AccessMyLibrary provides FREE access to over 30 million articles from top publications available through your library.

A PROSECUTOR SPEAKS UP.(about the 1989 Central Park jogger case)

The New Yorker

| December 02, 2002 | Toobin, Jeffrey | COPYRIGHT 2002 All rights reserved. Reproduced by permission of The Condé Nast Publications Inc. This material is published under license from the publisher through the Gale Group, Farmington Hills, Michigan.  All inquiries regarding rights should be directed to the Gale Group. (Hide copyright information)Copyright

The case of the Central Park jogger, a young investment banker who was raped and nearly beaten to death on April 19, 1989, stood for years as a symbol of urban predatory violence. In the days immediately after the crime, five teen-agers admitted to police that they had assaulted the woman; they later pleaded not guilty, but they were all convicted and sentenced to prison terms ranging from five to fifteen years. Then, earlier this year, a man named Matias Reyes, who was serving a long prison sentence in another rape case, came forward and said that he alone had raped the jogger. Reyes's DNA matched semen that was found on the jogger and had never been tied to any suspect. The five men convicted in the case, who have all completed their sentences, recently sued to clear their names. In many quarters, the jogger case has now become a different type of cautionary tale--a symbol of the manipulation of young suspects, the risks of false confessions, and the costs of excessive investigative zeal.

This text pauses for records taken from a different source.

/-- Each write that passes its checks is answered and acts: link_enable takes a link or, where no duplicate was
found, a Trestle port down or starts it; a layout entry or bank hash bit is stored while the layout in force stays;
a forced outcome, with nothing waiting on it, resolves every IN_DOUBT part of the transaction in `force_txn_id`;
retraining begins in ONLINE or RESTORE when no other runs, a lower rate limit with a record waits for a boundary, an
ACTIVE channel is copied to the spare, and a FAILED one is marked for requalification. No byte of memory changes.
(R71, R82, R111, R123, R126, R136, R144, R205, R228) -/
def Obligations.WritesOfLinksAndLayout : Prop :=
  (∀ (s : State) (role : Role) (link : Fin 4) (v : Nat), s.writePasses role 0x2005 (link.val + 1) v → v ≤ 1 →
    ∃ t, exec (.linkEnableWrite role link v) s = .next t ∧ DataKept s t ∧ WriteAnswered s t role 0x2005 (link.val + 1) v 0
      ∧ t.reg 0x2005 (link.val + 1) = v
      ∧ (v = 0 → (s.link link.val).up = true → (t.link link.val).state = .disabling)
      ∧ (v = 1 → (s.link link.val).state = .disabling → (t.link link.val).state = .pendingStart)
      ∧ (v = 1 → (s.link link.val).state = .down → s.layout.formed link.val = true → s.ctl.mode ≠ .dormant →
          (t.link link.val).state = .training))
  ∧ (∀ (s : State) (role : Role) (v : Nat), s.writePasses role 0x4840 2 v → v ≤ 1 → s.ingress.writes = [] →
    Map.sorted s.groups.slots = true → (∀ e ∈ s.groups.slots, e.2.waiting = []) →
    ∃ t, exec (.forceOutcomeWrite role v) s = .next t ∧ t.mem = s.mem ∧ WriteAnswered s t role 0x4840 2 v 0
      ∧ (∀ g ∈ s.inDoubtParts (s.reg 0x4840 1), (t.slot g).forced = true
          ∧ (t.slot g).state = if v = 1 then .committed else .aborted)
      ∧ ∀ g, g ∉ s.inDoubtParts (s.reg 0x4840 1) → t.slot g = s.slot g)
  ∧ (∀ (s : State) (role : Role) (v : Nat),
    (s.writePasses role 0x2400 1 v → ∃ t, exec (.layoutChangeWrite role .interleaveGrain v) s = .next t ∧ DataKept s t
      ∧ WriteAnswered s t role 0x2400 1 v 0 ∧ t.reg 0x2400 1 = v % 2 ^ 8 ∧ t.layout = s.layout
      ∧ RegsKept s t (key 0x2400 1 :: dictEntries))
    ∧ (s.writePasses role 0x2410 0 v → ∃ t, exec (.layoutChangeWrite role .journalBytes v) s = .next t ∧ DataKept s t
      ∧ WriteAnswered s t role 0x2410 0 v 0 ∧ t.reg 0x2410 0 = v % 2 ^ 64 ∧ t.layout = s.layout
      ∧ RegsKept s t (key 0x2410 0 :: dictEntries))
    ∧ (s.writePasses role 0x2411 0 v → ∃ t, exec (.layoutChangeWrite role .mirrorAreaBytes v) s = .next t ∧ DataKept s t
      ∧ WriteAnswered s t role 0x2411 0 v 0 ∧ t.reg 0x2411 0 = v % 2 ^ 64 ∧ t.layout = s.layout
      ∧ RegsKept s t (key 0x2411 0 :: dictEntries))
    ∧ ∀ sub, 1 ≤ sub → sub ≤ 6 → s.writePasses role 0x3030 sub v →
      ∃ t, exec (.bankHashWrite role sub v) s = .next t ∧ DataKept s t ∧ WriteAnswered s t role 0x3030 sub v 0
        ∧ t.reg 0x3030 sub = (entryItem 0x3030 sub v).value ∧ t.layout = s.layout
        ∧ RegsKept s t (key 0x3030 sub :: dictEntries))
  ∧ (∀ (s : State) (role : Role) (c : Fin 13), s.writePasses role 0x3460 0 (2 ^ c.val) → s.mayTrigger c.val = true →
    (s.ctl.mode = .online ∨ s.ctl.mode = .restore) → s.retrainable c.val = true → s.dram.retrain = none →
    s.dram.queue = [] →
    ∃ t, exec (.retrainRequestWrite role (2 ^ c.val)) s = .next t ∧ DataKept s t
      ∧ WriteAnswered s t role 0x3460 0 (2 ^ c.val) 0 ∧ t.dram.retrain = some c.val ∧ t.reg (0x3400 + c.val) 5 = 1)
  ∧ (∀ (s : State) (role : Role) (c : Fin 13) (v : Nat), s.writePasses role (0x3400 + c.val) 3 v → v < 65536 →
    ∃ t, exec (.rateMaxWrite role c v) s = .next t ∧ DataKept s t ∧ WriteAnswered s t role (0x3400 + c.val) 3 v 0
      ∧ t.reg (0x3400 + c.val) 3 = v ∧ t.reg (0x3400 + c.val) 2 = s.reg (0x3400 + c.val) 2
      ∧ (v < s.reg (0x3400 + c.val) 2 → v ∈ s.recordBins c.val → (c.val, v) ∈ s.dram.verified →
          t.dram.deferredRate.find? c.val = some v ∧ t.dram.trainAt.find? c.val = none)
      ∧ (v < s.reg (0x3400 + c.val) 2 → v ∉ s.recordBins c.val →
          t.dram.deferredRate.find? c.val = none ∧ t.dram.trainAt.find? c.val = some v)
      ∧ (s.reg (0x3400 + c.val) 2 ≤ v → t.dram.deferredRate.find? c.val = none ∧ t.dram.trainAt.find? c.val = none))
  ∧ (∀ (s : State) (role : Role) (c spare : Nat), s.writePasses role 0x3461 0 c → c < 13 → s.chanState c = 0 →
    s.dram.target = none → s.spare = some spare →
    ∃ t, exec (.spareRequestWrite role c) s = .next t ∧ DataKept s t ∧ WriteAnswered s t role 0x3461 0 c 0
      ∧ t.chanState c = 2 ∧ t.chanState spare = 6 ∧ t.reg 0x3450 0 = 1 ∧ t.reg 0x3450 1 = c
      ∧ t.dram.target = some spare)
  ∧ (∀ (s : State) (role : Role) (c : Nat), s.writePasses role 0x3462 0 c → c < 13 → s.chanState c = 4 →
    ∃ t, exec (.requalifyRequestWrite role c) s = .next t ∧ DataKept s t ∧ WriteAnswered s t role 0x3462 0 c 0
      ∧ c ∈ t.dram.requalify)
  ∧ (∀ (s : State) (role : Role) (port : Fin 2) (v : Nat), s.writePasses role (0x4810 + port.val) 2 v → v ≤ 1 →
    s.trestle.duplicate = false →
    ∃ t, exec (.trestleLinkEnableWrite role port v) s = .next t ∧ DataKept s t
      ∧ WriteAnswered s t role (0x4810 + port.val) 2 v 0 ∧ t.reg (0x4810 + port.val) 2 = v
      ∧ (v = 0 → (s.port port.val).state = .inService →
          (t.port port.val).state = .disabling ∧ (t.port port.val).turned = true)
      ∧ (v = 1 → (s.port port.val).state = .disabling → (t.port port.val).state = .pendingStart)
      ∧ (v = 1 → (s.port port.val).state = .down → s.trestleRuns = true → (t.port port.val).state = .training))

/-- Each write that passes its checks is answered and acts: a save is armed for the next boundaries; a COLD reset is
taken with no SAVE running or armed, and latched otherwise; a BUREAU reset starts the reload and a BLOCK reset its
shutdown; a charge timeout and a HALTED sequencer are cleared; the wall time is set; a fault group is cleared;
read-out protection rises, is armed to fall, and falls from level 1 with every byte of DRAM and flash; a key is
revoked. Where no such effect is named, no byte of memory, leaf or slot changes. (R267, R280, R302, R320, R326,
R339, R344, R345, R367, R373, R419, R420) -/
def Obligations.WritesThatAsk : Prop :=
  (∀ (s : State) (role : Role), s.writePasses role 0x5410 0 1 →
    ∃ t, exec (.saveAndResume role) s = .next t ∧ DataKept s t ∧ WriteAnswered s t role 0x5410 0 1 0
      ∧ t.save = { s.save with state := .arming, trigger := .command, arm := 2 } ∧ RegsKept s t dictEntries)
  ∧ (∀ (s : State) (role : Role), s.writePasses role 0x5410 0 2 →
    ∃ t, exec (.saveAndHalt role) s = .next t ∧ DataKept s t ∧ WriteAnswered s t role 0x5410 0 2 0
      ∧ t.save = { s.save with state := .arming, trigger := .commandHalt, arm := 2 } ∧ RegsKept s t dictEntries)
  ∧ (∀ (s : State) (role : Role), s.writePasses role 0x1120 0 1 → s.ctl.mode ≠ .save →
    s.save.arm = 0 →
    ∃ t, exec (.coldResetRequest role 1) s = .next t ∧ WriteAnswered s t role 0x1120 0 1 0 ∧ t.reg 0x1101 0 = 2
      ∧ Counted s t 0x1102 2 1 ∧ t.ctl.access = false
      ∧ t.ctl.mode = (if s.niura.inputGood then .bringUp else .dormant))
  ∧ (∀ (s : State) (role : Role), s.writePasses role 0x1120 0 1 →
    s.ctl.mode = .save ∨ s.save.arm ≠ 0 → s.ctl.coldPending = none →
    ∃ t, exec (.coldResetRequest role 1) s = .next t ∧ DataKept s t ∧ WriteAnswered s t role 0x1120 0 1 0
      ∧ t.ctl.coldPending = some .command ∧ RegsKept s t dictEntries)
  ∧ (∀ (s : State) (role : Role), s.writePasses role 0x1121 0 1 → s.ctl.mode ≠ .bringUp →
    ∃ t, exec (.bureauResetRequest role 1) s = .next t ∧ DataKept s t ∧ WriteAnswered s t role 0x1121 0 1 0
      ∧ t.ctl.bureauReload = true ∧ t.reg 0x1101 0 = 4 ∧ Counted s t 0x1102 4 1 ∧ t.bureau.active = [])
  ∧ (∀ (s : State) (role : Role) (c : Nat), s.writePasses role 0x1122 2 1 → s.reg 0x1122 1 = c → 1 ≤ c → c ≤ 8 →
    s.ctl.blockBusy.find? c = none →
    ∃ t, exec (.blockResetRequest role 1) s = .next t ∧ (c ≠ 2 ∨ s.ctl.testHold ≠ 1 → t.mem = s.mem)
      ∧ t.nand.flash = s.nand.flash ∧ t.leaves = s.leaves ∧ t.groups = s.groups
      ∧ t.ctl.mode = s.ctl.mode ∧ WriteAnswered s t role 0x1122 2 1 0 ∧ t.ctl.blockBusy.find? c = some 1
      ∧ Counted s t 0x1102 5 1)
  ∧ (∀ (s : State) (role : Role), s.writePasses role 0x6026 0 1 → s.niura.charger = .fault →
    s.niura.faultTimeout = true →
    ∃ t, exec (.chargerFaultClear role 1) s = .next t ∧ DataKept s t ∧ WriteAnswered s t role 0x6026 0 1 0
      ∧ t.niura.charger = (if s.niura.faultOver = true ∧ s.niura.faultBeats < 1000 then .fault else .off)
      ∧ t.niura.faultTimeout = false ∧ RegsKept s t dictEntries)
  ∧ (∀ (s : State) (role : Role), s.writePasses role 0x6465 0 1 → s.reg 0x6464 0 = 4 → s.niura.inputGood = true →
    s.ctl.mode = .dormant → s.ctl.haltLock = false →
    ∃ t, exec (.seqRetryRequest role 1) s = .next t ∧ t.mem = s.mem ∧ t.nand.flash = s.nand.flash ∧ t.groups = s.groups
      ∧ t.ctl.mode = .bringUp)
  ∧ (∀ (s : State) (role : Role), s.writePasses role 0x6465 0 1 → s.reg 0x6464 0 = 4 →
    s.niura.inputGood = false ∨ s.ctl.mode ≠ .dormant ∨ s.ctl.haltLock = true →
    ∃ t, exec (.seqRetryRequest role 1) s = .next t ∧ DataKept s t ∧ WriteAnswered s t role 0x6465 0 1 0
      ∧ t.reg 0x6464 0 = 0 ∧ t.rails.retried = false ∧ RegsKept s t (key 0x6464 0 :: dictEntries))
  ∧ (∀ (s : State) (role : Role) (g : Fin 16) (v : Nat), s.writePasses role (0x6440 + g.val) 1 v → v ≤ 1 →
    ∃ t, exec (.groupEnableWrite role g v) s = .next t ∧ DataKept s t ∧ WriteAnswered s t role (0x6440 + g.val) 1 v 0
      ∧ t.reg (0x6440 + g.val) 1 = v ∧ (v = 1 → s.groupState g.val = 3 → t.groupState g.val = 4)
      ∧ (v = 0 → s.groupState g.val = 4 → t.groupState g.val = 3))
  ∧ (∀ (s : State) (role : Role) (v : Nat), s.writePasses role 0x1200 2 v → v < 2 ^ 64 →
    ∃ t, exec (.wallTimeWrite role v) s = .next t ∧ t.mem = s.mem ∧ t.leaves = s.leaves ∧ t.groups = s.groups
      ∧ WriteAnswered s t role 0x1200 2 v 0 ∧ t.clock = { s.clock with wallNs := ofS64 v, wallSet := true }
      ∧ RegsKept s t (key 0x1200 4 :: dictEntries))
  ∧ (∀ (s : State) (role : Role) (b : Fin 17), s.writePasses role (0x7000 + b.val) 10 1 →
    ∃ t, exec (.faultClear role b 1) s = .next t ∧ DataKept s t ∧ WriteAnswered s t role (0x7000 + b.val) 10 1 0
      ∧ t.faultGroup b.val = (s.faultGroup b.val).clear b.val s.clock.ext ∧ RegsKept s t dictEntries)
  ∧ (∀ (s : State) (role : Role) (v : Nat), s.writePasses role 0x8010 0 v → s.eflash.rdpLevel < v → v ≤ 2 →
    ∃ t, exec (.rdpRaise role v) s = .next t ∧ DataKept s t ∧ WriteAnswered s t role 0x8010 0 v 0
      ∧ t.eflash.rdpLevel = v ∧ (v = 2 → t.eflash.rdpFuse = true) ∧ RegsKept s t dictEntries)
  ∧ (∀ (s : State) (role : Role), s.writePasses role 0x8011 0 0x5A5A →
    ∃ t, exec (.rdpLowerArm role 0x5A5A) s = .next t ∧ DataKept s t ∧ WriteAnswered s t role 0x8011 0 0x5A5A 0
      ∧ t.eflash.lowerArm = some s.clock.beat ∧ RegsKept s t dictEntries)
  ∧ (∀ (s : State) (role : Role), s.writePasses role 0x8010 0 0 → s.eflash.rdpLevel = 1 → s.ctl.mode ≠ .save →
    s.save.arm = 0 → s.test.running = [] →
    ∃ t, exec (.rdpLower role) s = .next t ∧ WriteAnswered s t role 0x8010 0 0 0 ∧ t.eflash.rdpLevel = 0 ∧ t.mem = []
      ∧ t.nand.copies = [] ∧ (∀ e ∈ s.nand.segments, e.1 ∈ t.nand.marked) ∧ t.reg 0x1101 0 = 6 ∧ t.ctl.access = false)
  ∧ (∀ (s : State) (role : Role), s.writePasses role 0x8403 1 0xC0DE →
    ∃ t, exec (.keyRevokeArm role 0xC0DE) s = .next t ∧ DataKept s t ∧ WriteAnswered s t role 0x8403 1 0xC0DE 0
      ∧ t.security.revokeArm = some s.clock.beat ∧ RegsKept s t dictEntries)
  ∧ (∀ (s : State) (role : Role) (k : Fin 4), s.writePasses role 0x8403 0 k.val →
    ∃ t, exec (.keyRevokeRequest role k.val) s = .next t ∧ DataKept s t ∧ WriteAnswered s t role 0x8403 0 k.val 0
      ∧ t.security.revoked.getLsbD k.val = true ∧ t.security.revokeArm = none ∧ RegsKept s t dictEntries)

Reyes's confession provoked a round of indignant demonstrations, earnest editorials, and some soul-searching within the criminal-justice establishment.But one person who has not been heard from is Linda Fairstein, the prosecutor who led the sex-crimes unit of the Manhattan district attorney's office at the time of the jogger case. In February, Fairstein left the D.A.'s office after thirty years of service, during which she prosecuted such cases as the preppie murder, against Robert Chambers, and earned a reputation as a fierce advocate for victims. Despite her long career in government, no one ever mistook Fairstein for a dull bureaucrat. She wore flashy clothes, socialized with the city's wealthy and powerful, and developed a profitable sideline as the author of best-selling legal thrillers. Her fifth novel will be published in January.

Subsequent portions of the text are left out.